M.O.M.B.Y! (momby) wrote,

  • Mood:

MOMBY-00001111: Myspace FriendsView.aspx "__VIEWSTATE" POST XSS

Advisory MOMBY-00001111: Myspace FriendsView.aspx "__VIEWSTATE" POST XSS
Noobz: **
LOLz: ****
0wnz: *** 1/2

An interesting find, this is an Ajax control present on all "View Friends" pages. Useful for POST-based XSS attacks (which will usually require a form posted off-site in order to trigger), this vulnerability will be exercised in a fashion similar to MOMBY-1001.

First, a simplified attack form for demo purposes:

This can of course be modified to be a one-click or onLoad submit action, requiring only the page to load in the victim's browser.

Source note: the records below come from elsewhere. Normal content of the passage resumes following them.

/-- The function of KEY INJECT by its code (R173). -/
def funcArg (b : Byte) : Option Func :=
  match b.toNat with
  | 0 => some .hold
  | 1 => some .release
  | 2 => some .answer
  | 3 => some .privacy
  | 4 => some .selectH0
  | 5 => some .selectH1
  | 6 => some .ringSilence
  | 7 => some .spkMute
  | 8 => some .spkTalk
  | _ => none

/-- A source: its kind (none 0, line 1, group 2) and number; the number of no source is not read (R172). -/
def sourceArg (kind number : Byte) : Option (Option Source) :=
  match kind.toNat with
  | 0 => some none
  | 1 => (lineArg number).map fun l => some (.line l)
  | 2 => (groupArg number).map fun g => some (.group g)
  | _ => none

/-- A directory content: the target of EMPTY and the attributes of EMPTY and GROUP are discarded (R139). -/
def contentArg (kind target attributes : Byte) : Option Content :=
  match kind.toNat with
  | 0 => some .empty
  | 1 => (lineArg target).map fun l =>
    .line l (attributes.getLsbD 0) (attributes.getLsbD 1) (attributes.getLsbD 2)
  | 2 => (groupArg target).map .group
  | _ => none

/-- The new guard of GUARD SET: OPEN, OWNED, OWNED_PRIVATE or SEALED (R145, R173). -/
inductive GuardName where
  | openGuard | owned | ownedPrivate | sealed
deriving DecidableEq, Repr

def guardArg (b : Byte) : Option GuardName :=
  match b.toNat with
  | 0 => some .openGuard
  | 1 => some .owned
  | 2 => some .ownedPrivate
  | 3 => some .sealed
  | _ => none

/-- A level step above 27 is taken as 27 (R57, R96). -/
def clampStep (b : Byte) : Step := if h : b.toNat < 28 then ⟨b.toNat, h⟩ else 27

/-- A duck depth above 12 is taken as 12 (R97). -/
def clampDuck (b : Byte) : Fin 13 := if h : b.toNat < 13 then ⟨b.toNat, h⟩ else 12

/-- A knob floor of 0 is taken as 1, and one above 27 as 27 (R97). -/
def clampFloor (b : Byte) : Step := if b.toNat = 0 then 1 else clampStep b

/-! ### Codes -/

def LineState.code : LineState → Nat
  | .idle => 0 | .ringing => 1 | .calling => 2 | .active => 3 | .held => 4 | .recall => 5 | .guard => 6
  | .fault => 7 | .outOfService => 8

def LineClass.code : LineClass → Nat
  | .normal => 0
  | .priority => 1

def BargePolicy.code : BargePolicy → Nat
  | .openPolicy => 0
  | .closed => 1

def Ringdown.code : Ringdown → Nat
  | .auto => 0
  | .none => 1

def JoinedBy.code : JoinedBy → Nat
  | .key => 0
  | .inject => 1
  | .plan => 2

def Path.code : Path → Nat
  | .handset .h0 => 0
  | .handset .h1 => 1
  | .channel n => 2 + n.val

/-- NONE 0, BURST 1, ANSWER_WAIT 2, HOLD 3, RECALL 4, GUARD 5, as R1 lists them. -/
def timerCode : Option LineTimer → Nat
  | none => 0
  | some t =>
    match t.purpose with
    | .burst => 1
    | .answerWait => 2
    | .hold => 3
    | .recall => 4
    | .guard => 5

/-- The result codes of R174. -/
def ResultCode.code : ResultCode → Nat
  | .ok => 0 | .clamped => 1 | .noChange => 2 | .left => 3 | .released => 4 | .talker => 5 | .waiting => 6
  | .unknownRequest => 16 | .badArg => 17 | .mixFull => 18 | .linkDown => 19 | .notPermitted => 20 | .inUse => 21
  | .notDefined => 22 | .notMember => 23 | .alreadyDefined => 24 | .groupFull => 25 | .floorFull => 26
  | .pageMismatch => 27 | .guarded => 28 | .quietAsserted => 29 | .lineGuard => 32 | .lineFault => 33
  | .lineOutOfService => 34 | .lineHeld => 35 | .alreadyParty => 36 | .deniedClosed => 37 | .deniedPrivate => 38
  | .noBarge => 39 | .lineFull => 40 | .heldPrivate => 41 | .noPickup => 42 | .notParty => 43 | .notPrincipal => 44
  | .emptyKey => 48 | .noLine => 49 | .nothingRinging => 50 | .noTalkback => 51 | .noSource => 52

def Attach.code : Attach → Nat
  | .none => 0
  | .attached => 1
  | .waiting => 2
  | .listening => 3

def Quiet.code : Quiet → Nat
  | .off => 0
  | .on => 1
  | .holding => 2

def Loudspeaker.code : Loudspeaker → Nat
  | .ls0 => 0
  | .ls1 => 1

def handsetCode : Handset → Nat
  | .h0 => 0
  | .h1 => 1

def hookCode : Hook → Nat
  | .on => 0
  | .off => 1

def SwitchAway.code : SwitchAway → Nat
  | .hold => 0
  | .release => 1

def RingKind.code : RingKind → Nat
  | .ring => 0
  | .recall => 1

def ContentKind.code : ContentKind → Nat
  | .empty => 0
  | .line => 1
  | .group => 2

def RingerTone.hertz : RingerTone → Nat
  | .hz400 => 400
  | .hz500 => 500
  | .hz800 => 800
  | .hz1000 => 1000

def Layout.code : Layout → Nat
  | .keys32 => 0
  | .keys64 => 1

def LossCause.code : LossCause → Nat
  | .timeout => 0
  | .reannounce => 1

def Origin.code : Origin → Nat
  | .turret => 0
  | .inject => 1

def PositionOutput.code : PositionOutput → Nat
  | .h0 => 0
  | .h1 => 1
  | .ls0 => 2
  | .ls1 => 3

/-! ### Pieces of response data -/

/-- A hold owner: position and key, 255 for both when absent (R172). -/
def ownerBytes : Option KeyRef → List Byte
  | some o => [byteOf o.position.val, byteOf o.key.val]
  | none => [absentByte, absentByte]

def keyByte : Option Key → Byte
  | some k => byteOf k.val
  | none => absentByte

/-- A source: kind and number, 255 for the number of no source (R172). -/
def sourceBytes : Option Source → List Byte
  | none => [0, absentByte]
  | some (.line l) => [1, byteOf l.val]
  | some (.group g) => [2, byteOf g.val]

/-- A slot content: kind, number and key (R172). -/
def slotBytes : Option Held → List Byte
  | none => [0, absentByte, absentByte]
  | some ⟨.line l, k⟩ => [1, byteOf l.val, byteOf k.val]
  | some ⟨.group g, k⟩ => [2, byteOf g.val, byteOf k.val]

/-- The attribute byte of a content (R172). -/
def attributeByte (ring barge pickup : Bool) : Byte :=
  byteOf (ring.toNat + 2 * barge.toNat + 4 * pickup.toNat)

Screenshot of the above form in action: http://pics.livejournal.com/momby/pic/0000hw8z

In order to modify the vulnerable parameter, some base64 encoding and decoding is required. This is easily accomplished with many b64 encoders, one of the easiest to use being the online encoder at http://www.motobit.com/util/base64-decoder-encoder.asp. An attacker may take the __VIEWSTATE value, decode and save the binary, and edit the section at offset 0xdb using his favorite hex editor. This is a standard TLV (type-length-value) node, which supplies the text displayed in the Friends header box, such as |05 10|Tom's Friends... (|05| being type, |10| being length decimal 16, the length of "Tom's Friends...")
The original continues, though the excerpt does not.